(Data under study begins)

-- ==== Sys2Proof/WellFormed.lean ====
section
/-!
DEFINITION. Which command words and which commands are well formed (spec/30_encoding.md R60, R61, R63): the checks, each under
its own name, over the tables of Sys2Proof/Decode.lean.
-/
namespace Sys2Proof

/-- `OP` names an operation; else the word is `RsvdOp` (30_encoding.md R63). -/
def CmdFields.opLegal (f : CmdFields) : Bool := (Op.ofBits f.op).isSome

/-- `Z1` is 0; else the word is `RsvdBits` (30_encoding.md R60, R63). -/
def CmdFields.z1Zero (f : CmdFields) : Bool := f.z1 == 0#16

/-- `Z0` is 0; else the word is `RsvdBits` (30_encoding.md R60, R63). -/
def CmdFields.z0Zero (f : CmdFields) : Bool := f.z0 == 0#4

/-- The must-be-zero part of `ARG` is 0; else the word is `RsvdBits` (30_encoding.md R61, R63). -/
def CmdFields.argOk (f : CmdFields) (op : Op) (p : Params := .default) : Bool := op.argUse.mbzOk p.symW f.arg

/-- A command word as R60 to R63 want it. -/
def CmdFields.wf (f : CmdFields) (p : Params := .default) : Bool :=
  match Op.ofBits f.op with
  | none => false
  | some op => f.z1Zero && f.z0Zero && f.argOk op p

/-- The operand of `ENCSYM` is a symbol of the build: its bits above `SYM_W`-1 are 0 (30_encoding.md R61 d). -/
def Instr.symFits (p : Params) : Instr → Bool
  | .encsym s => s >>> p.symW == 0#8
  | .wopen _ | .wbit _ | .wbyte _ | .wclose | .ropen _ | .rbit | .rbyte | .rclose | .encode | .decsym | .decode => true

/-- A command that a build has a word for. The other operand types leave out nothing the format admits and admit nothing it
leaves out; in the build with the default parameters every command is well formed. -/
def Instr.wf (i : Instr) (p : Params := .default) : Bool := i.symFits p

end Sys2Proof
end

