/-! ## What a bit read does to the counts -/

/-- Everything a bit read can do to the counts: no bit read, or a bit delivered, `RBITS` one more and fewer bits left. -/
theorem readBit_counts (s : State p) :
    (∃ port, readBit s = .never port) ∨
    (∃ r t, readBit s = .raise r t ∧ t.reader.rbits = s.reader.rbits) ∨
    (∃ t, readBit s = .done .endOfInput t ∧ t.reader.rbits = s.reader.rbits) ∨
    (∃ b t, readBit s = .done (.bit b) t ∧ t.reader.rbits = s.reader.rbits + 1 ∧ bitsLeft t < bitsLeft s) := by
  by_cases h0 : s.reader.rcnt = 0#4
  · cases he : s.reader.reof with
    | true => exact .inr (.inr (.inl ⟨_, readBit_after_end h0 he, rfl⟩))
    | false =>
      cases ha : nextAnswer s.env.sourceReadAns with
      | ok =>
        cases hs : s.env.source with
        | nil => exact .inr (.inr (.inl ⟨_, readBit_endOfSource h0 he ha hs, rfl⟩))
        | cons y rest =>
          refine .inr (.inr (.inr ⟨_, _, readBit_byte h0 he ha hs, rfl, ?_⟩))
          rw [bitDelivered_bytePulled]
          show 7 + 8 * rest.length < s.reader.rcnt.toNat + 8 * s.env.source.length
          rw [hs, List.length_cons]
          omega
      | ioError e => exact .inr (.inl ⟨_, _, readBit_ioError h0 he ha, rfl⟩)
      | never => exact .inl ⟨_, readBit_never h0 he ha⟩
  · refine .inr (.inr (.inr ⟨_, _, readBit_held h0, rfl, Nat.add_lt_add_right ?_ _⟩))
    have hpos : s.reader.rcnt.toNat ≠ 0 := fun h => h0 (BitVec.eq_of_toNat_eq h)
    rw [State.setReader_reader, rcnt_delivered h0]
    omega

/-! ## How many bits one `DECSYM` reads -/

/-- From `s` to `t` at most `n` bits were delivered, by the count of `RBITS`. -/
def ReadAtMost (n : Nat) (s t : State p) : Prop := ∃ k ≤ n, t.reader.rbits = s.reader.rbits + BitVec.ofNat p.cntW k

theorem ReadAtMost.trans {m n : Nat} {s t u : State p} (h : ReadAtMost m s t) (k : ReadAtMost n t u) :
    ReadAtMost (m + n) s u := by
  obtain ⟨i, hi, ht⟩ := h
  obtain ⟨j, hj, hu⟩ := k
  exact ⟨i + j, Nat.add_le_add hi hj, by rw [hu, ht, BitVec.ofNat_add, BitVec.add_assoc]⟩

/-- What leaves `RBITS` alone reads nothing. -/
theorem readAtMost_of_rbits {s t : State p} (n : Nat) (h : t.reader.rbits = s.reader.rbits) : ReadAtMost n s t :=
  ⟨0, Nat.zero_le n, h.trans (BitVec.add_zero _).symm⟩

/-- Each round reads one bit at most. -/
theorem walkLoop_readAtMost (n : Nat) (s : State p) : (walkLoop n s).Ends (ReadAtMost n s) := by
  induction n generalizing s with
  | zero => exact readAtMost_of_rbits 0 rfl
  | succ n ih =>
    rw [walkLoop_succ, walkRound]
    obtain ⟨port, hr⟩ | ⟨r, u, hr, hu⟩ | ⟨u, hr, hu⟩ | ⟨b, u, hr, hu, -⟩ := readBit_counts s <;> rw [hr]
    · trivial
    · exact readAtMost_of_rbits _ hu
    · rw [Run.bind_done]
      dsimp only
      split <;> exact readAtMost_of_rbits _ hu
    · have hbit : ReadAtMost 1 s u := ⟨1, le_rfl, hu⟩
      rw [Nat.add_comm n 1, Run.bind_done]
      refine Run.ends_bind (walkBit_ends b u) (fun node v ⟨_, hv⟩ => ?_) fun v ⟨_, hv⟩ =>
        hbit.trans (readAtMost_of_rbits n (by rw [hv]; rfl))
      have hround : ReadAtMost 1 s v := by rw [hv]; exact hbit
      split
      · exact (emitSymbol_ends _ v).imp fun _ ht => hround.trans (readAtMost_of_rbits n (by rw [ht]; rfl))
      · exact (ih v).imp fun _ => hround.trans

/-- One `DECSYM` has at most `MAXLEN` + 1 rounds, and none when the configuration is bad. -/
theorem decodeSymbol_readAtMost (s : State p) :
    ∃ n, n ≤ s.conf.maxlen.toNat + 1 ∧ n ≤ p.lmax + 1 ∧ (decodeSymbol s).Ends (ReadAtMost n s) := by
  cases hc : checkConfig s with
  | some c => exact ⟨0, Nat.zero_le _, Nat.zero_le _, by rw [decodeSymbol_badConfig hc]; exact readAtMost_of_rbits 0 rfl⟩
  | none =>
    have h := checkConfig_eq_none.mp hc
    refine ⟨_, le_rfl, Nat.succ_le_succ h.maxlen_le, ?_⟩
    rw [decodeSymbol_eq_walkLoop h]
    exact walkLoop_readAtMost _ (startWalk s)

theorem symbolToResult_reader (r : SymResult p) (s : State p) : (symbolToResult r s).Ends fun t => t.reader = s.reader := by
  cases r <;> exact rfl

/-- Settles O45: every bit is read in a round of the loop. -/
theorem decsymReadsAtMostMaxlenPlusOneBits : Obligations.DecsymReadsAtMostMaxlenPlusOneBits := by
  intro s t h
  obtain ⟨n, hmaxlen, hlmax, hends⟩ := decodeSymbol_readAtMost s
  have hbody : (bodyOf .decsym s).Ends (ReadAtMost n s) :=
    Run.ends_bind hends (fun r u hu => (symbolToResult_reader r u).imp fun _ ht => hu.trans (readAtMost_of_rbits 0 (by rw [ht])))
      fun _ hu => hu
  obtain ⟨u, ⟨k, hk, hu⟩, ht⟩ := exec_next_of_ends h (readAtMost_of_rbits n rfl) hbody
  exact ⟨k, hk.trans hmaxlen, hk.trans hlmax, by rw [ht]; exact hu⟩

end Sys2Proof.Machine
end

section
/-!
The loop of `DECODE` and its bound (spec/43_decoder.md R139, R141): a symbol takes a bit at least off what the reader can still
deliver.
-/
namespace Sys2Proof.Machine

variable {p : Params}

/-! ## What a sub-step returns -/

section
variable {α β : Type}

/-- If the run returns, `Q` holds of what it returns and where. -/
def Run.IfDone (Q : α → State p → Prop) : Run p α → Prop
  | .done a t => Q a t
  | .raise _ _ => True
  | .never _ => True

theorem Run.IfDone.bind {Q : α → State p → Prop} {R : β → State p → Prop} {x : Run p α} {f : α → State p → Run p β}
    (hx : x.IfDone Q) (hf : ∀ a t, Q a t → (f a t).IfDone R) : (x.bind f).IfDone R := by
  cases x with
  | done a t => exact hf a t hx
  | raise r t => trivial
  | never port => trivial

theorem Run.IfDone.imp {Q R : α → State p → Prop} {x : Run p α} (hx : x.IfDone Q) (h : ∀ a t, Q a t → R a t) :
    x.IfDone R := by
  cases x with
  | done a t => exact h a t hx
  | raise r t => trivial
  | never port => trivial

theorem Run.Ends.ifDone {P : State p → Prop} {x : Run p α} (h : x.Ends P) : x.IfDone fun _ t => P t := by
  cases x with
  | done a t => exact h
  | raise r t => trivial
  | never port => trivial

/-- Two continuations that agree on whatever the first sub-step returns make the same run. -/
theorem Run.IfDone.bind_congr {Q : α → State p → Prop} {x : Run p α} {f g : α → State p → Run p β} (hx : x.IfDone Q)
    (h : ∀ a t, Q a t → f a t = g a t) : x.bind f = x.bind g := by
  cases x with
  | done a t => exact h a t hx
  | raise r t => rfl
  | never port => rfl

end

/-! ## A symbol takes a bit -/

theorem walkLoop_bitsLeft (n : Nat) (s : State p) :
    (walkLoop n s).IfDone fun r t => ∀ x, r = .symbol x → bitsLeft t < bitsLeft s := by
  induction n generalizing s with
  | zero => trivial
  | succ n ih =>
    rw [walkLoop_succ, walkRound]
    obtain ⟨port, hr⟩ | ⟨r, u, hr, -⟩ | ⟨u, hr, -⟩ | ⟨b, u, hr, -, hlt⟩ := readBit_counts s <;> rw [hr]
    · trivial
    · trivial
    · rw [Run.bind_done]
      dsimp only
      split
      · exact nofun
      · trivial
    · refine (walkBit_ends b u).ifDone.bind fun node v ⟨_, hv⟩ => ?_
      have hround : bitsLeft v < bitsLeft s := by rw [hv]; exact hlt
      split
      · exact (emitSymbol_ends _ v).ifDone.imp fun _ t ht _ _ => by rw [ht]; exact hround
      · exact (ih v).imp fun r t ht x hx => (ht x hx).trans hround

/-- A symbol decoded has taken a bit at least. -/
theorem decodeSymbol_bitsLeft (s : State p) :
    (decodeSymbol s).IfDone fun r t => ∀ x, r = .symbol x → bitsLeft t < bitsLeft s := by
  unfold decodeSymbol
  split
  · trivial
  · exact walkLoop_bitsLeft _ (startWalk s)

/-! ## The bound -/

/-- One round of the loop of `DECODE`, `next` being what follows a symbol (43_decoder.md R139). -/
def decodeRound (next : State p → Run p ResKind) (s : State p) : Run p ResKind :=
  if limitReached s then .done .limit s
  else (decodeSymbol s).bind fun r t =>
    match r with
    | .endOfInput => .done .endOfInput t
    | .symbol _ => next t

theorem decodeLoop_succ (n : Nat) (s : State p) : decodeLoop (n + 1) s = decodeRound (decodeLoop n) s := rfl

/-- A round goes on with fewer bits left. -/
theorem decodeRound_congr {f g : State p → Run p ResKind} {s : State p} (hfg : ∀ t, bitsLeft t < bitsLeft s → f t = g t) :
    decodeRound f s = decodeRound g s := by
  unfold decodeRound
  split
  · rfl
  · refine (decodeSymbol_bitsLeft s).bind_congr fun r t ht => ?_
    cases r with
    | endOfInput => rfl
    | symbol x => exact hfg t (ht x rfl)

(Data under study ends)

▸ **What the exercise asks**: For the listing above, print only the lines starting at the line containing "if limitReached s then .done .limit s" and ending at the line containing "theorem decodeLoop_succ (n", exactly, both included.

▸ **Answer to the problem**:
  if limitReached s then .done .limit s
  else (decodeSymbol s).bind fun r t =>
    match r with
    | .endOfInput => .done .endOfInput t
    | .symbol _ => next t

theorem decodeLoop_succ (n : Nat) (s : State p) : decodeLoop (n + 1) s = decodeRound (decodeLoop n) s := rfl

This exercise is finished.